Saved entries:
========================================
/-- What a register without a validation rule of its own reads after `v` is written to it: reserved and read-only fields ignore the write
(R177, R179, R194, R283, R316, R358, R379, R420). -/
def plainWritten (v : W64) (n : Nat) : Option W64 :=
  match n with
  | 0x010 => some (if 16384 < v.toNat then 16384 else v)
  | 0x080 => some (v &&& 0xF)
  | 0x081 => some (v &&& 0x3)
  | 0x0A0 => some (v &&& 0x407FC00000000000)
  | 0x0C1 => some v
  | 0x0E3 => some (v &&& 0xFFFFFFC000)
  | 0x0E6 => some (v &&& 0xFFFFFFE000)
  | 0x100 => some (v &&& 0x8000000000001FFF)
  | 0x102 => some v
  | 0x105 => some (v &&& 0xFFF)
  | 0x121 => some (v &&& 0x00FFFFFFFFFFFFFF)
  | 0x125 => some (v &&& 0x80FFFFFFFFFFFFF0)
  | 0x126 => some (v &&& 0x00FFFFFFFFFFF00F)
  | 0x12A => some (v &&& 0x00FFFFFFFFFFFFF1)
  | _ => none

/-- A plain register reads as it was written, its reserved fields apart: `wrc` by a task whose context is resident, and may write it,
completes and leaves the register so (R177). -/
def Obligations.PlainRegistersReadBack : Prop :=
  ∀ (s : State) (t : Task) (k : CoreCtx) (a : SReg) (n : BitVec 12) (r : W64), s.live = some t →
    (s.core s.cur).cctx t.ctx = some k → (ctrlAccess n.toNat = some .rw ∨ k.sup = true) → plainWritten (t.getS a) n.toNat = some r →
    Leads (.wrc a n) s fun s' => ∃ t', s'.live = some t' ∧ s'.readCtrl s'.cur (s'.cctx t') t' n.toNat = some r

/-- The validated registers (R75, R82, R141, R219, R358, R379): each row writes what its rule accepts, leaves V clear or the register as it
was where the rule refuses, and waits where the rule waits: for a fill or a write-back of the region, or for a command that names the ring. A
ring descriptor that is written discards every claim on its ring. `wrc c.vl` and `wrc c.pri` clamp (R179, R180). -/
def validatedWrites : Prop :=
  ∀ (s : State) (t : Task) (k : CoreCtx) (a : SReg), s.live = some t → (s.core s.cur).cctx t.ctx = some k →
    let v := s.on.value
    let i : Fin 16 := Fin.ofNat 16 s.on.index
    let c := s.core s.cur
    (exec (.writeCVl a) s = .next (s.thenTask
      { t with ctl := { t.ctl with vl := BitVec.ofNat 15 (if 16384 < (t.getS a).toNat then 16384 else (t.getS a).toNat) } })) ∧
    (Leads (.writeCPri a) s fun s' => ∃ t', s'.live = some t' ∧ t'.regs = t.regs ∧
      t'.ctl.base.val = Min.min ((t.getS a).toNat % 8) t.ceil.val ∧ t'.ctl.eff.val = Max.max t.ctl.eff.val t'.ctl.base.val) ∧
    (exec .writeCTdim s = .next (s.thenTask
      { t with regs := { t.regs with tdim := t.regs.tdim.set i (if tileValid v then v else clearV v) } })) ∧
    (c.regionBusy k i = false → exec .writeCRgva s = .next (State.goesOn (s.modCctx t fun q =>
      let q := q.dropRegion i
      if v.getLsbD 63 && q.regionOk i v q.rgloc[i] then q.validated i v else { q with rgva := q.rgva.set i (clearV v) }))) ∧
    (c.regionBusy k i = false → exec .writeCRgloc s = .next (State.goesOn (s.modCctx t fun q =>
      { q.dropRegion i with rgloc := (q.dropRegion i).rgloc.set i v }))) ∧
    (c.regionBusy k i = true → ∀ e ∈ ([.writeCRgva, .writeCRgloc] : List Instr),
      exec e s = .next (s.registerWait t { okind := 0, obj := 0, edge := false })) ∧
    (c.ringCmds t.ctx i = [] → Leads .writeCRngd s fun s' =>
      ((s'.core s.cur).cctx t.ctx).map (·.rings[i]) = some (ringWritten k.psize v) ∧
      (∀ p ∈ (s'.core s.cur).tasks, p.2.ctx = t.ctx → ∀ q ∈ p.2.claims, q.1 ≠ i) ∧
      ∀ m ∈ (s'.core s.cur).saved, ∀ u, m.task = some u → u.ctx = t.ctx → ∀ q ∈ u.claims, q.1 ≠ i) ∧
    (∀ m ms, c.ringCmds t.ctx i = m :: ms → exec .writeCRngd s =
      .next (s.registerWait t { okind := 0x05, obj := BitVec.ofNat 48 (s.cur.val + i.val * 256), owner := m.wfOwner })) ∧
    (exec .writeCWfdl s = .next (State.goesOn (s.modCctx t fun q =>
      let w := v &&& 0x800000000000FFFF
      { q with wfdl := if (v.toNat % 65536 + 17) * 64 ≤ q.psize then w else clearV w }))) ∧
    (exec .writeCPstat s = .next (s.thenTask { t with ctl := { t.ctl with strg := t.ctl.strg && v.getLsbD 62 } }))

/-- The supervisor's registers of the device and the core (R68, R75, R358): accepted or refused as a whole, and discarded from any other
context. -/
def supervisorWrites : Prop :=
  ∀ (s : State) (t : Task) (k : CoreCtx), s.live = some t → (s.core s.cur).cctx t.ctx = some k →
    let v := s.on.value
    let c := s.core s.cur
    (k.sup = false → exec .writeCPtbase s = .next s.goesOn ∧ exec .writeCPtlog s = .next s.goesOn ∧
      exec .writeCNsave s = .next s.goesOn ∧ exec .writeCQueue s = .next s.goesOn) ∧
    (k.sup = true →
      exec .writeCPtbase s = .next (State.goesOn (if v.toNat % 2 ^ 40 % (2 ^ s.dev.ptlog.toNat * 64) = 0 then
        s.modDev fun d => { d with ptbase := v.setWidth 40 } else s)) ∧
      exec .writeCPtlog s = .next (State.goesOn (
        if 20 ≤ v.toNat % 32 ∧ v.toNat % 32 ≤ 27 ∧ s.dev.ptbase.toNat % (2 ^ (v.toNat % 32) * 64) = 0 then
          s.modDev fun d => { d with ptlog := v.setWidth 5 } else s)) ∧
      exec .writeCNsave s = .next (State.goesOn (if v.toNat % 64 ≤ 32 ∧ v.toNat % 64 * 0x800000 ≤ c.capacity then
        s.modCore s.cur fun q => { q with nsave := Fin.ofNat 64 (v.toNat % 64) } else s)) ∧
      exec .writeCQueue s = .next (State.goesOn (if c.queueOk s.cur v then
        s.modCore s.cur fun q => { q with qlog := Fin.ofNat 16 (v.toNat / 2 ^ 52 % 16), qbase := BitVec.ofNat 34 (v.toNat / 64 % 2 ^ 34) }
        else s)))

/-- The registers whose writes a rule validates (R68, R75, R82, R141, R219, R358, R379). -/
def Obligations.ValidatedRegisterWrites : Prop := validatedWrites ∧ supervisorWrites

/-! ## The vector unit -/

/-- n of R191: the elements below `c.vl` that a register of elements of `w` bytes holds. -/
def lanesOf (t : Task) (w : Nat) : Nat := Min.min t.ctl.vl.toNat (16384 / w)

/-- The instruction writes element `j` of `d`, for `j` below `n`, with the value of `lane j`, leaves every other byte of the vector registers
and everything else of the machine alone, adds the lanes' conditions to `c.vflags`, and goes on. -/
def WritesLanes (i : Instr) (s : State) (t : Task) (d : VReg) (w n : Nat) (lane : Nat → Nat × Cond) : Prop :=
  ∃ m : Mem, (∀ j < n, m.num (d.val * 16384 + j * w) w = (lane j).1) ∧
    (∀ x, x < d.val * 16384 ∨ d.val * 16384 + n * w ≤ x → m.get x = t.regs.v.get x) ∧
    exec i s = .next (s.thenTask (Task.raise { t with regs := { t.regs with v := m } } (condsOf ((List.range n).map lane))))

/-- The value of element `j` of `r` as an integer of type `ty`. -/
def laneInt (t : Task) (ty : Fin 16) (r : VReg) (j : Nat) : Int := intOf (tySigned ty) (8 * tyWidth ty) (t.getV r (tyWidth ty) j)

/-- An integer wrapped to the width of type `ty`, without a condition. -/
def wrapped (ty : Fin 16) (i : Int) : Nat × Cond := ((i % 2 ^ (8 * tyWidth ty)).toNat, .none)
========================================
## ASSIGNMENT
Count the lines of the records that include the word "VReg". Give the number by itself.

## ANSWER BOX
2